Task to complete:
If a line below contains the word "resRatio", count it; give only the total.

(Stored items)
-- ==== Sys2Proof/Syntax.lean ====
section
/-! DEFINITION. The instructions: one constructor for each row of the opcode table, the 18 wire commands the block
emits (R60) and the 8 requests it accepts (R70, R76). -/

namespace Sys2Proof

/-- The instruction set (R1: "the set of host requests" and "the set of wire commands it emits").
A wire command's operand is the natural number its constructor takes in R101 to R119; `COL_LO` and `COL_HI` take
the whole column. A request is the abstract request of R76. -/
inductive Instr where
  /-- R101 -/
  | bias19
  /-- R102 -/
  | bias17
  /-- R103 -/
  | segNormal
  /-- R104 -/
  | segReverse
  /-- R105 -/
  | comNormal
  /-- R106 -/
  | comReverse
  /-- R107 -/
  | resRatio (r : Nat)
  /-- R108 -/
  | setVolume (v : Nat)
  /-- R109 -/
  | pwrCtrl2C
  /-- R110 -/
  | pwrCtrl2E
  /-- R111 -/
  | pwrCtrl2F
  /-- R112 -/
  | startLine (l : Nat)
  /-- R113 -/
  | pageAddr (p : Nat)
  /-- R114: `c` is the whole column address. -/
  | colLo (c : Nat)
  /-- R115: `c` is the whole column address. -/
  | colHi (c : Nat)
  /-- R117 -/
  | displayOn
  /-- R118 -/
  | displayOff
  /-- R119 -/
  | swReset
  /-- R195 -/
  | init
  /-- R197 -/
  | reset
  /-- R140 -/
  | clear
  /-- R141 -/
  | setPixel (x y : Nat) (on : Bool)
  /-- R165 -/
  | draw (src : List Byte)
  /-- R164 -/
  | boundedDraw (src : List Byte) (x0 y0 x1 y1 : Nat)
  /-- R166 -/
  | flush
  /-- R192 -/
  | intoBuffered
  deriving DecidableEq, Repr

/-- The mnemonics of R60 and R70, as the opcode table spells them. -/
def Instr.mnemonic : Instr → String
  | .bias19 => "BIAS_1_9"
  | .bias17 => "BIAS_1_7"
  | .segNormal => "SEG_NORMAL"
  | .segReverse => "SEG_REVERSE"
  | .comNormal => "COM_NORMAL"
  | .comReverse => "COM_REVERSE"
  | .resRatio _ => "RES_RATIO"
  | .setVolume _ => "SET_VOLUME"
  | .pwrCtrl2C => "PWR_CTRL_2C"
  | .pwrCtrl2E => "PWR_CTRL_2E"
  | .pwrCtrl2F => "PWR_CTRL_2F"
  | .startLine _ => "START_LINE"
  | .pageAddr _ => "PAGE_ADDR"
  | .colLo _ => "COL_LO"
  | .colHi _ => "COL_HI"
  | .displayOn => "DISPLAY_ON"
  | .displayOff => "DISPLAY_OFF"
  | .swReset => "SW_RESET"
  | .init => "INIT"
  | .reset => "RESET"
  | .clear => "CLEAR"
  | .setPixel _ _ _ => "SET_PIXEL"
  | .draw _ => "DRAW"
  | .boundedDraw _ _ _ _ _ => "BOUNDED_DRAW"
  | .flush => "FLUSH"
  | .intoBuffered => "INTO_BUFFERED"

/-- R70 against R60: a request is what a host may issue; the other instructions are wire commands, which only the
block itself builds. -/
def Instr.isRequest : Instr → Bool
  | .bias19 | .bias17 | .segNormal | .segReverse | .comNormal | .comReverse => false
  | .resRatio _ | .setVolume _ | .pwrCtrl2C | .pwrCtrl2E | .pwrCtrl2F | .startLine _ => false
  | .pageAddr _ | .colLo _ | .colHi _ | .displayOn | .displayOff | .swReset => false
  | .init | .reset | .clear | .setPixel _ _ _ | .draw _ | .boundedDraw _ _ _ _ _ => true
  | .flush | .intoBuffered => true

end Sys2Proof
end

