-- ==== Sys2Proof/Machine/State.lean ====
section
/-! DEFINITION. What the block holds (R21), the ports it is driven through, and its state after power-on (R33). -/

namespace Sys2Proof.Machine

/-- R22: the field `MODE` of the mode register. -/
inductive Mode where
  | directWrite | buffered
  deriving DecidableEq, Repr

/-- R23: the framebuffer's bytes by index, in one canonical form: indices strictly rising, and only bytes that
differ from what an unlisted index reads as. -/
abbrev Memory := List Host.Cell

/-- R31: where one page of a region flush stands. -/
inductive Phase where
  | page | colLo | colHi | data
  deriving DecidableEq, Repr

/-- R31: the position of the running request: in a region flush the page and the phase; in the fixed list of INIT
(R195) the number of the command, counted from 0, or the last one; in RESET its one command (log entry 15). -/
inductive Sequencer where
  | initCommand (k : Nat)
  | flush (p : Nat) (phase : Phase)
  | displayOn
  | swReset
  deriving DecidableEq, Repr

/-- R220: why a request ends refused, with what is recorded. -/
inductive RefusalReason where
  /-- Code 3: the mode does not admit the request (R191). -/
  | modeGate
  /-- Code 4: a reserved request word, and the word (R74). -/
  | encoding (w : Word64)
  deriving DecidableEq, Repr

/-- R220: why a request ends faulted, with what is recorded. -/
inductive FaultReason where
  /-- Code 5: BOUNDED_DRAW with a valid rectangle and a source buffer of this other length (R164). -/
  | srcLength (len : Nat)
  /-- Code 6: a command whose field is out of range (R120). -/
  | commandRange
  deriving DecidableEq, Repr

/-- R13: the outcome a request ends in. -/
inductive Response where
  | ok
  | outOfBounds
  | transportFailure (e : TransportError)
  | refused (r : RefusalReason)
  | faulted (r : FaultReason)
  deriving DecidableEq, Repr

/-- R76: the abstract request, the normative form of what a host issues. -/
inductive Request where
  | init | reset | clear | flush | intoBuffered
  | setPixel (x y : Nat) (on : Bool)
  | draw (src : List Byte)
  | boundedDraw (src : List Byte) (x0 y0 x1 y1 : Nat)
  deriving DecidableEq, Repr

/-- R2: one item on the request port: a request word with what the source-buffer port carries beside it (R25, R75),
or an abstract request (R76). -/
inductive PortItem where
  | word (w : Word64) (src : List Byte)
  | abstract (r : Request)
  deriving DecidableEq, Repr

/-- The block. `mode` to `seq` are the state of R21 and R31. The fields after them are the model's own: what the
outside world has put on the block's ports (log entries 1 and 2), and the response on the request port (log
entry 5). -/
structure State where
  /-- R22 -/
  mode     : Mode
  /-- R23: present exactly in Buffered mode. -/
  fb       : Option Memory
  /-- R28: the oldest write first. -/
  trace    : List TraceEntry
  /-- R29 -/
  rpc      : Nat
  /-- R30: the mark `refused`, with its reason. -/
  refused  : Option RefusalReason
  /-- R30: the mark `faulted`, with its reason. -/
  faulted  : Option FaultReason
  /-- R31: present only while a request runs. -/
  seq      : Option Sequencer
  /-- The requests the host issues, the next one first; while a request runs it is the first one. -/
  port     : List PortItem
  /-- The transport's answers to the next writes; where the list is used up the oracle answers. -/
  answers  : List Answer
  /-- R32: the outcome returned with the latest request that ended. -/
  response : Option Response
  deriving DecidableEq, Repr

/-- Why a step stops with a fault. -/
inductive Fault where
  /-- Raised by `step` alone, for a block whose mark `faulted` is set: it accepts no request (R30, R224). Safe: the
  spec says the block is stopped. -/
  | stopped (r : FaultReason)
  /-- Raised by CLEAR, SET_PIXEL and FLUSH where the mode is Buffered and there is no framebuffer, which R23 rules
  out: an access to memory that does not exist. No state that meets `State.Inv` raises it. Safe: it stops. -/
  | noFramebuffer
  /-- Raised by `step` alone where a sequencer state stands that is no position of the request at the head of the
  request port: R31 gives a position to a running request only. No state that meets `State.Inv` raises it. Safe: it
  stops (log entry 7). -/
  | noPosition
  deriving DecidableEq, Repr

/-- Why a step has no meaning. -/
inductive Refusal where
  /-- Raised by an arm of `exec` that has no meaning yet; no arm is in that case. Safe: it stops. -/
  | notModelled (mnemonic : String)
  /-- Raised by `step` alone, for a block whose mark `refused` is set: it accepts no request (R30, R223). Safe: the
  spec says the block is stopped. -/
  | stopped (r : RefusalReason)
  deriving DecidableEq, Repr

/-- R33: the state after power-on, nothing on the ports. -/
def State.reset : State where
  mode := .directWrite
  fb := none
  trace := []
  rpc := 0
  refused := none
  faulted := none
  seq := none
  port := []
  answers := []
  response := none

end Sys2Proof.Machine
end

Expected answer:
3